Should've known it won't last for long lol. I still remember when I was younger I used to be grateful for the day I didn't have breakdowns that's how often I used to have them. It's funny how I was made to believe for years that everything would somehow work out on its own and when it didn't, I was blamed for believing.
I wonder if my older self would look at these moments like I look at my younger self days. Days which were better than they are now.
I kind of want to have proof of these incidents so that I can come back and see what I have survived.
I was conditioned to believe my parents were not shitty people but alas, they are. For a moment I would ignore the fact that they are very close minded people. I would also ignore how they have certain views about marriage that I personally do not agree with.
Today I was eating dinner with them. All of a sudden mother asks if my sister had gotten into a prestigious college or not. I said she didn't get in. I was then asked if I had gotten in any of the jobs I had applied for, I hadn't. My father laughed. My mother scoffed. I was told to apply for clerk or even peon post and ridiculed and then told, "it was just a joke."
I did not find it funny. I've never found your jokes funny.
If I can get through this I can through anything it seems.

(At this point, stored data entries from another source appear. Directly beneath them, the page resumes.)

-- ==== Sys2Proof/Proofs/ResetRelease.lean ====
section
/-! The release of reset: what the straps set, and what the steps of BOOT that can find a fault leave alone (R403, R420, R516, R561, R565). -/

namespace Sys2Proof.Machine

namespace Dev

variable {b c d e : Dev}

/-! ### The frame of the steps of BOOT -/

/-- The entries that the release of reset sets and no step of BOOT writes. -/
def releaseKeys : List Nat := [Reg.pairState.key, Reg.resetCount.key]

/-- `e` is `d` after steps of BOOT: the power stage stands but for the fault that a step has found, no time has passed, and the entries of
the release hold what they held. -/
structure Boots (d e : Dev) : Prop where
  power : { e.power with bootFault := d.power.bootFault } = d.power
  clock : e.clock = d.clock
  base : e.frcBase = d.frcBase
  regs : ∀ k ∈ releaseKeys, nget? e.regs k = nget? d.regs k

theorem Boots.of_eq (hp : e.power = d.power) (hc : e.clock = d.clock) (hb : e.frcBase = d.frcBase) (hr : e.regs = d.regs) : Boots d e :=
  ⟨by rw [hp], hc, hb, fun _ _ => by rw [hr]⟩

theorem Boots.refl (d : Dev) : Boots d d := .of_eq rfl rfl rfl rfl

theorem Boots.trans (h : Boots d b) (h' : Boots b c) : Boots d c := by
  have hpower := h.power
  rw [← h'.power] at hpower
  exact ⟨hpower, h'.clock.trans h.clock, h'.base.trans h.base, fun k hk => (h'.regs k hk).trans (h.regs k hk)⟩

theorem Boots.state (h : Boots d e) : e.power.state = d.power.state := (congrArg Power.state h.power :)

theorem Boots.setVal (h : Boots d e) (r : Row) (v : Val) (i j : Nat) (hk : r.key i j ∉ releaseKeys) : Boots d (e.setVal r v i j) :=
  ⟨h.power, h.clock, h.base, fun k hks => (nget?_nset_ne _ _ _ fun he => hk (by rw [← he]; exact hks)).trans (h.regs k hks)⟩

theorem Boots.setNat (h : Boots d e) (r : Row) (v i j : Nat) (hk : r.key i j ∉ releaseKeys) : Boots d (e.setNat r v i j) := h.setVal r _ i j hk

theorem Boots.told (h : Boots d b) (ht : Told b c) : Boots d c :=
  h.trans ⟨by rw [ht.power], ht.clock, ht.frcBase, fun k hk => ht.regs k (by revert k; decide)⟩

theorem Boots.bump (h : Boots d e) (r : Row) (i n : Nat) (hk : r.key i ∉ releaseKeys) : Boots d (e.bump r i n) := by
  have hset := h.setNat r ((e.nat r i + n) % 256 ^ r.ty.size) i 0 hk
  unfold Dev.bump
  split
  · exact hset.trans (.of_eq rfl rfl rfl rfl)
  · exact hset

theorem Boots.setSec (h : Boots d e) (f : Security → Security) : Boots d (e.setSec f) := h.trans (.of_eq rfl rfl rfl rfl)

theorem Boots.setSlot (h : Boots d e) (s : Nat) (f : Slot → Slot) : Boots d (e.setSlot s f) := h.trans (.of_eq rfl rfl rfl rfl)

theorem boots_foldl {α : Type} {f : Dev → α → Dev} (hf : ∀ e y, Boots d e → Boots d (f e y)) (l : List α) (h : Boots d e) : Boots d (l.foldl f e) := by
  induction l generalizing e with
  | nil => exact h
  | cons y t ih => exact ih (hf e y h)

/-- In BOOT a fault is kept for its end. -/
theorem Boots.enterFault (h : Boots d e) (hs : d.power.state = .boot) (cls detail : Nat) : Boots d (e.enterFault cls detail) := by
  have hstate : e.power.state = .boot := h.state.trans hs
  rw [enterFault_eq_ite rfl, if_pos hstate]
  split
  · exact h
  · have hfault : Boots e (e.setStage fun p => { p with bootFault := true }) := ⟨rfl, rfl, rfl, fun _ _ => rfl⟩
    exact ((h.trans hfault).setNat Reg.faultCause _ 0 0 (by decide)).trans (.of_eq rfl rfl rfl rfl)

/-! ### The steps of BOOT -/

theorem countPending_boots (h : Boots d e) : Boots d e.countPending := h.setNat Reg.repairPending _ 0 0 (by decide)

theorem startupMarch_boots (h : Boots d e) (hs : d.power.state = .boot) (failing : List (Nat × Nat)) (arrayBad : Bool) (us : Nat) :
    Boots d (e.startupMarch failing arrayBad us) := by
  unfold startupMarch
  extract_lets fixed e1 e2
  have hfixed : Boots d fixed := h.trans (.of_eq rfl rfl rfl rfl)
  clear_value fixed
  have h1 : Boots d e1 := by
    refine boots_foldl (fun b x hb => ?_) _ (countPending_boots hfixed)
    exact hb.trans (.of_eq rfl rfl rfl rfl)
  clear_value e1
  have h2 : Boots d e2 := h1.setNat Reg.startupMarchTime us 0 0 (by decide)
  clear_value e2
  split
  · exact (h2.told (told_notice _ _ _)).enterFault hs _ _
  · split
    · exact (h2.told (told_notice _ _ _)).enterFault hs _ _
    · exact h2

theorem spoilFlash_boots (h : Boots d e) (l : List (Nat × Nat)) : Boots d (e.spoilFlash l) := h.trans (.of_eq rfl rfl rfl rfl)

theorem adoptImage_boots (h : Boots d e) : Boots d e.adoptImage := by
  unfold adoptImage
  extract_lets img
  split
  · exact h
  · exact (h.setNat Reg.firmwareVersion _ 0 0 (by decide)).setNat Reg.dictionaryVersion _ 0 0 (by decide)

theorem slotBoots_ne_release (s : Nat) : Reg.slotBoots.key s ∉ releaseKeys := by
  simp only [releaseKeys, slotBoots_key, pairState_key, resetCount_key, List.mem_cons, List.not_mem_nil, or_false]
  omega

theorem bootRom_boots (h : Boots d e) (hs : d.power.state = .boot) (bootSel : Bool) : Boots d (e.bootRom bootSel) := by
  unfold bootRom
  extract_lets e1 e2 a t failed e3 order
  have h1 : Boots d e1 := by
    unfold e1
    split
    · exact (h.setSlot _ _).setSec _
    · exact h.setSec _
  have h3 : Boots d e3 := by
    unfold e3
    split
    · exact ((h1.setSec _).setSlot _ _).setSec _
    · split
      · exact (h1.setSec _).setSlot _ _
      · exact h1.setSec _
  clear_value e3
  split
  · exact (h3.setSec _).enterFault hs _ _
  next s hs' =>
    extract_lets trial other e4 e5
    have h4 : Boots d e4 := by
      unfold e4
      split
      · exact (h3.setSlot _ _).setSlot _ _
      · exact h3
    have h5 : Boots d e5 := (h4.setSec _).bump Reg.slotBoots s 1 (slotBoots_ne_release s)
    clear_value e5
    split
    · exact adoptImage_boots h5
    · refine Boots.setSec ?_ _
      exact h5.trans (.of_eq rfl rfl rfl rfl)

theorem eye_ne_release {r : Row} (hr : r ∈ [Reg.eqEyeWidth, Reg.eqEyeHeight, Reg.eqStartValid, Reg.eqEyeWidthMin]) (lane : Nat) :
    r.key lane ∉ releaseKeys := by
  simp only [List.mem_cons, List.not_mem_nil, or_false] at hr
  obtain rfl | rfl | rfl | rfl := hr
  all_goals
    simp only [releaseKeys, eqEyeWidth_key, eqEyeHeight_key, eqStartValid_key, eqEyeWidthMin_key, pairState_key, resetCount_key, List.mem_cons,
      List.not_mem_nil, or_false]
    omega

theorem storeEye_boots (h : Boots d b) (lane : Nat) (eye : Eye) : Boots d (b.storeEye lane eye) := by
  unfold storeEye
  extract_lets g e1 e2 e3 e4
  have h1 : Boots d e1 := h.trans (.of_eq rfl rfl rfl rfl)
  clear_value e1
  have h2 : Boots d e2 := ((h1.setNat Reg.eqEyeWidth _ lane 0 (eye_ne_release (by simp) lane)).setNat Reg.eqEyeHeight _ lane 0
    (eye_ne_release (by simp) lane)).setNat Reg.eqStartValid 1 lane 0 (eye_ne_release (by simp) lane)
  have h3 : Boots d e3 := h2.trans (.of_eq rfl rfl rfl rfl)
  clear_value e3
  have h4 : Boots d e4 := by
    unfold e4
    split
    · exact (h3.setNat Reg.eqEyeWidthMin _ lane 0 (eye_ne_release (by simp) lane)).trans (.of_eq rfl rfl rfl rfl)
    · exact h3
  clear_value e4
  split
  · refine Boots.told ?_ (told_notice _ _ _)
    exact h4.trans (.of_eq rfl rfl rfl rfl)
  · exact h4

theorem holdPorts_boots (h : Boots d e) : Boots d e.holdPorts := by
  have hports : Boots d ((List.range 4).foldl (fun (d : Dev) p => d.emit (.txDisable p true)) e) := by
    refine boots_foldl (fun b p hb => ?_) _ h
    exact hb.trans (.of_eq rfl rfl rfl rfl)
  exact hports.trans (.of_eq rfl rfl rfl rfl)

/-! ### RESET_RELEASE (R561, R565, R589) -/

theorem freshAccount_keeps (d : Dev) : (d.freshAccount.power, d.freshAccount.clock, d.freshAccount.frcBase) = (d.power, d.clock, d.frcBase) := by
  unfold freshAccount
  extract_lets rows e1 e2
  have h1 : (e1.power, e1.clock, e1.frcBase) = (d.power, d.clock, d.frcBase) := by
    refine foldl_frame (fun e : Dev => (e.power, e.clock, e.frcBase)) (fun e r => ?_) _ _
    rfl
  clear_value e1
  have h2 : (e2.power, e2.clock, e2.frcBase) = (e1.power, e1.clock, e1.frcBase) := by
    refine foldl_frame (fun e : Dev => (e.power, e.clock, e.frcBase)) (fun e l => ?_) _ _
    rfl
  clear_value e2
  exact h2.trans h1

/-- A record of the MRAM that is lost leaves the power stage and the time. -/
theorem loseRecord_keeps (m : MramBad) (d : Dev) : ((d.loseRecord m).power, (d.loseRecord m).clock, (d.loseRecord m).frcBase) =
    (d.power, d.clock, d.frcBase) := by
  cases m with
  | entry key both =>
    unfold loseRecord
    dsimp only
    split <;> rfl
  | key key both =>
    unfold loseRecord
    dsimp only
    split <;> rfl
  | log seq =>
    unfold loseRecord
    dsimp only
    split <;> rfl
  | logHeader => rfl
  | account => exact freshAccount_keeps d
  | repairs bank => rfl

/-- The module at the moment of its release, the records that are lost gone. -/
def releasedAt (facts : BootFacts) (d : Dev) : Dev :=
  facts.mramBad.foldl loseRecord { d with clock := max d.clock (d.power.tripAt + msCycles 2), frcBase := max d.clock (d.power.tripAt + msCycles 2) }

/-- The store adopted: the straps in the power stage, the die no longer held, and PairState by PAIR_PRESENT. -/
theorem adoptStore_reads (facts : BootFacts) (d : Dev) :
    (∃ bad, (d.adoptStore facts).power = { d.power with
      bootSel := facts.bootSel, rolePref := facts.rolePref, pairPresent := facts.pairPresent, held := false, bootAt := d.clock,
      latchedOff := false, shapeBad := bad }) ∧
      (d.adoptStore facts).clock = d.clock ∧ (d.adoptStore facts).frcBase = d.frcBase ∧
      (d.adoptStore facts).regs = (d.setNat Reg.pairState (if facts.pairPresent then 0 else 1)).regs := by
  unfold adoptStore
  extract_lets e1 e2 e3 e4
  exact ⟨⟨e4.shapeFails, rfl⟩, rfl, rfl, rfl⟩

/-- The module released: its straps and its store in force, the release counted. -/
def released (facts : BootFacts) (d : Dev) : Dev := ((d.releasedAt facts).adoptStore facts).bump Reg.resetCount

/-- What the release sets: the straps, the die no longer held, the time from which the timers count, PairState, and the count of resets. -/
structure ReleasedTo (facts : BootFacts) (d e : Dev) : Prop where
  straps : (e.power.held, e.power.bootSel, e.power.rolePref, e.power.pairPresent) = (false, facts.bootSel, facts.rolePref, facts.pairPresent)
  state : e.power.state = d.power.state
  clock : e.clock = max d.clock (d.power.tripAt + msCycles 2)
  base : e.frcBase = e.clock
  pair : e.nat Reg.pairState = if facts.pairPresent then 0 else 1
  count : facts.mramBad = [] → e.nat Reg.resetCount = (d.nat Reg.resetCount + 1) % 2 ^ 32

theorem releasedAt_keeps (facts : BootFacts) (d : Dev) : ((d.releasedAt facts).power, (d.releasedAt facts).clock, (d.releasedAt facts).frcBase) =
    (d.power, max d.clock (d.power.tripAt + msCycles 2), max d.clock (d.power.tripAt + msCycles 2)) :=
  foldl_frame (fun e : Dev => (e.power, e.clock, e.frcBase)) (fun e m => loseRecord_keeps m e) _ _

theorem released_to (facts : BootFacts) (d : Dev) : ReleasedTo facts d (d.released facts) := by
  have hkeeps := releasedAt_keeps facts d
  simp only [Prod.mk.injEq] at hkeeps
  obtain ⟨hpower, hclock, hbase⟩ := hkeeps
  have hcount : facts.mramBad = [] → (d.releasedAt facts).nat Reg.resetCount = d.nat Reg.resetCount := fun h => by
    rw [releasedAt, h]
    rfl
  unfold released
  generalize d.releasedAt facts = b at hpower hclock hbase hcount
  obtain ⟨⟨bad, hstage⟩, htime, hfrom, hregs⟩ := adoptStore_reads facts b
  generalize b.adoptStore facts = c at hstage htime hfrom hregs
  have hbump : (c.bump Reg.resetCount).clock = c.clock ∧ (c.bump Reg.resetCount).frcBase = c.frcBase := by
    unfold Dev.bump
    split <;> exact ⟨rfl, rfl⟩
  obtain ⟨hbumpClock, hbumpBase⟩ := hbump
  refine ⟨?_, ?_, ?_, ?_, ?_, fun h => ?_⟩
  · rw [bump_power, hstage]
  · rw [bump_power, hstage, hpower]
  · rw [hbumpClock, htime, hclock]
  · rw [hbumpBase, hbumpClock, hfrom, htime, hbase, hclock]
  · rw [nat_bump_ne _ _ _ _ _ _ _ (by decide), nat_congr hregs, nat_setNat_same]
  · rw [nat_bump_same, nat_congr hregs, nat_setNat_ne _ _ _ _ _ _ _ _ (by decide), hcount h]
    rfl

theorem ReleasedTo.boots {facts : BootFacts} (h : ReleasedTo facts d b) (hb : Boots b c) : ReleasedTo facts d c := by
  have hnat : ∀ r : Row, r.key ∈ releaseKeys → c.nat r = b.nat r := fun r hr => by
    simp only [nat, int, val, nget, hb.regs _ hr]
  have hpower : (c.power.held, c.power.bootSel, c.power.rolePref, c.power.pairPresent) =
      (b.power.held, b.power.bootSel, b.power.rolePref, b.power.pairPresent) :=
    (congrArg (fun p : Power => (p.held, p.bootSel, p.rolePref, p.pairPresent)) hb.power :)
  exact ⟨hpower.trans h.straps, hb.state.trans h.state, hb.clock.trans h.clock, by rw [hb.base, hb.clock, h.base],
    (hnat _ (by decide)).trans h.pair, fun hm => (hnat _ (by decide)).trans (h.count hm)⟩

theorem resetRelease_waits (h : d.power.state ≠ .boot ∨ d.power.held = false ∨ d.power.rails = false ∨ d.power.nreset = false)
    (facts : BootFacts) : d.resetRelease facts = d := by
  rw [resetRelease, if_pos]
  simpa [imp_iff_not_or, or_assoc] using h

/-- Everything after the release leaves what the release set. -/
theorem resetRelease_boots (hs : d.power.state = .boot) (hh : d.power.held = true) (hr : d.power.rails = true) (hn : d.power.nreset = true)
    (facts : BootFacts) : Boots (d.released facts) (d.resetRelease facts) := by
  have hstate : (d.released facts).power.state = .boot := (released_to facts d).state.trans hs
  unfold resetRelease
  rw [if_neg (by simp [hs, hh, hr, hn])]
  extract_lets t e1 e2 e3 e4 e5 e6
  have h2 : Boots (d.released facts) e2 := holdPorts_boots (.refl (d.released facts))
  clear_value e2
  have h3 : Boots (d.released facts) e3 := startupMarch_boots h2 hstate _ _ _
  clear_value e3
  have h4 : Boots (d.released facts) e4 := bootRom_boots (spoilFlash_boots h3 _) hstate _
  clear_value e4
  have h5 : Boots (d.released facts) e5 := by
    unfold e5
    split
    · exact h4.enterFault hstate _ _
    · exact h4
  clear_value e5
  have h6 : Boots (d.released facts) e6 := by
    refine boots_foldl (fun b c hb => ?_) _ h5
    split
    · exact (hb.told (told_notice _ _ _)).enterFault hstate _ _
    · exact hb
  clear_value e6
  exact boots_foldl (fun b x hb => storeEye_boots hb _ _) _ h6

end Dev

end Sys2Proof.Machine
end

And I know I would survive this. I would believe more in myself because that's how I have decided to treat myself from now on. With respect, that is.
One of these days I'm going to make it big, not because I want to shut you all losers but because I deserve to be happy after all the hell you've put me through.
That day you would lie about how you had believed in me but I would know that you hadn't believed in me because I would have this proof.
Anyways, I have realised I do have an idol now. Taylor Alison Swift. I know it's not as smart as having a scientist or i don't know having like someone like APJ Kalam as your idol but it is what it is. This woman has been through hell and survived. I too aspire to survived this shit I am in now.
You seem to be doing better than I am and I hate it.
Anyways.
I can do this.
Fighting me.
Also, I fucking love all Haikyuu characters.
Once I have means to earn tons of money I would buy all Haikyuu manga and cry while reading them because that's how much I love each and every one of them.